The purpose of this library is to process [filesystem paths]. It does not read files from the filesystem.
It exists to support the native Nix [path value type] with extra functionality.
[filesystem paths]: https://en.m.wikipedia.org/wiki/Path_(computing)
[path value type]: https://nixos.org/manual/nix/stable/language/values.html#type-path
As an extension of the path value type, it inherits the same intended use cases and limitations:
- Only use paths to access files at evaluation time, such as the local project source.
- Paths cannot point to derivations, so they are unfit to represent dependencies.
- A path implicitly imports the referenced files into the Nix store when interpolated to a string. Therefore paths are not suitable to access files at build- or run-time, as you risk importing the path from the evaluation system instead.
Overall, this library works with two types of paths:
- Absolute paths are represented with the Nix [path value type]. Nix automatically normalises these paths.
- Subpaths are represented with the [string value type] since path value types don't support relative paths. This library normalises these paths as safely as possible.
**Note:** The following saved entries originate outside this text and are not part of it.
/-- The cause and the count of the safe state, and FAULT_N (R463, R481, R650). -/
theorem safeStart_reads (d : Dev) {cause : Nat} (hc : cause < 256) :
    InSafe (runAct (inSequence (safeStart cause)) d) ∧
    (runAct (inSequence (safeStart cause)) d).fld F.SAFE_STATUS_CAUSE = cause ∧
    (runAct (inSequence (safeStart cause)) d).fld F.SAFE_STATUS_ENTRY_GCNT = d.now % 2 ^ 32 ∧
    (runAct (inSequence (safeStart cause)) d).fld F.SAFE_STATUS_FAULT_N = 1 := by
  have mode : (runAct (enterState stSafe) d).mode = stSafe := mode_enterState d (by decide)
  have now_ : (runAct (enterState stSafe) d).now = d.now := by
    rw [Dev.now, Dev.now, (quiet_enterState stSafe d).gcnt]
  unfold safeStart
  rw [runAct_inSequence_cons, runAct_inSequence_cons, runAct_inSequence_nil]
  generalize runAct (enterState stSafe) d = e at mode now_
  rw [runAct_eq, applyAll_append, ← now_]
  let e' := applyAll [setF F.SAFE_STATUS_ENTRY_GCNT 0 e.now, setF F.SAFE_STATUS_CAUSE 0 cause] e
  have set : e'.fld F.SAFE_STATUS_CAUSE = cause ∧ e'.fld F.SAFE_STATUS_ENTRY_GCNT = e.now % 2 ^ 32 ∧
      e'.fld F.SAFE_STATUS_FAULT_N = e.fld F.SAFE_STATUS_FAULT_N := by
    refine ⟨(fld_setF _ _ _ _).trans (Nat.mod_eq_of_lt hc), ?_, ?_⟩
    · exact (fld_setF_bits (f' := F.SAFE_STATUS_ENTRY_GCNT) _ _ _ (by decide)).trans (fld_setF _ _ _ _)
    · exact (fld_setF_bits (f' := F.SAFE_STATUS_FAULT_N) _ _ _ (by decide)).trans
        (fld_setF_bits (f' := F.SAFE_STATUS_FAULT_N) _ _ _ (by decide))
  obtain ⟨hcause, hentry, hsame⟩ := set
  obtain ⟨hfault, hrest⟩ := driveFault_reads e e' hsame true
  have quiet : (applyAll (driveFault true e) e').mode = e'.mode := (tames_driveFault true e).confined.fld e' (by decide) 0
  have mode' : e'.mode = e.mode := Confined.fld (ps := [.regs]) (rs := [.SAFE_STATUS]) (by
    simp only [confined_cons, confined_nil, and_true]
    exact ⟨rfl, rfl⟩) e (by decide) 0
  exact ⟨quiet.trans (mode'.trans mode), (hrest _ rfl (by decide) (by decide) 0).trans hcause,
    (hrest _ rfl (by decide) (by decide) 0).trans hentry, hfault⟩

/-- What the safe state's acts keep of the module they find: coordinates, descriptors, the states of links, and the count. -/
structure Settling (d d' : Dev) : Prop where
  coord : ∀ i, d'.reg .DEV_COORD i = d.reg .DEV_COORD i
  desc : ∀ i, (d'.slice i).desc = (d.slice i).desc
  link : ∀ p, d'.fld F.LINK_STATUS_STATE p = d.fld F.LINK_STATUS_STATE p
  gcnt : d'.gcnt = d.gcnt

theorem Settling.step {d d' : Dev} (h : Settling d d') {ps : List Part} {rs : List Reg} {a : Act} (t : Tames ps rs a)
    (coord : Reg.DEV_COORD ∉ rs) (gcnt : Part.gcnt ∉ ps) : Settling d (runAct a d') where
  coord i := ((t d').confined.reg d' coord i).trans (h.coord i)
  desc i := ((t d').desc d' i).trans (h.desc i)
  link p := ((t d').link d' p).trans (h.link p)
  gcnt := (keepAll_gcnt d' ((t d').confined.leaves gcnt)).trans h.gcnt

/-- Once the safe state is entered, every slice of which the module is a member is fenced, and a device fence has left. -/
theorem safeEnd_reads {d e : Dev} (h : Settling d e) (cls : Nat) :
    (∀ i, d.memberHere (d.slice i) = true →
      ((runAct (inSequence (safeQuiet ++ [fenceMembers cls, gateArrays, sendFences true 0])) e).slice i).fenced = true) ∧
    ∀ p, p < 6 → d.fld F.LINK_STATUS_STATE p = 5 →
      Msg.fence p true 0 d.gcnt ∈ (runAct (inSequence (safeQuiet ++ [fenceMembers cls, gateArrays, sendFences true 0])) e).outbox := by
  have quiet := h.step (Tames.inSequence tames_safeQuiet) (by decide) (by decide)
  have fenced := quiet.step (tames_fenceMembers cls) (by decide) (by decide)
  have gated := fenced.step tames_gateArrays (by decide) (by decide)
  rw [runAct_inSequence_append, runAct_inSequence_cons, runAct_inSequence_cons, runAct_inSequence_cons, runAct_inSequence_nil]
  refine ⟨fun i here => ?_, fun p hp up => ?_⟩
  · refine (tames_sendFences true 0 _).fenced _ ((tames_gateArrays _).fenced _ (fenced_fenceMembers cls (fun j => ?_) rfl ?_))
    · rfl
    · rw [memberHere_of_same quiet.coord (quiet.desc i)]
      exact here
  · rw [← gated.gcnt]
    exact sent_sendFences hp ((gated.link p).trans up) true 0 _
Absolute paths in strings are not supported.
A subpath refers to a specific file or directory within an absolute base directory.
It is a stricter form of a relative path, notably [without support for `..` components][parents] since those could escape the base directory.
[string value type]: https://nixos.org/manual/nix/stable/language/values.html#type-string
This library is designed to be as safe and intuitive as possible, throwing errors when operations are attempted that would produce surprising results, and giving the expected result otherwise.
This library is designed to work well as a dependency for the `lib.filesystem` and `lib.sources` library components. Contrary to these library components, `lib.path` does not read any paths from the filesystem.
This library makes only these assumptions about paths and no others:
- `dirOf path` returns the path to the parent directory of `path`, unless `path` is the filesystem root, in which case `path` is returned.
- There can be multiple filesystem roots: `p == dirOf p` and `q == dirOf q` does not imply `p == q`.
- While there's only a single filesystem root in stable Nix, the [lazy trees feature](https://github.com/NixOS/nix/pull/6530) introduces [additional filesystem roots](https://github.com/NixOS/nix/pull/6530#discussion_r1041442173).
- `path + ("/" + string)` returns the path to the `string` subdirectory in `path`.
- If `string` contains no `/` characters, then `dirOf (path + ("/" + string)) == path`.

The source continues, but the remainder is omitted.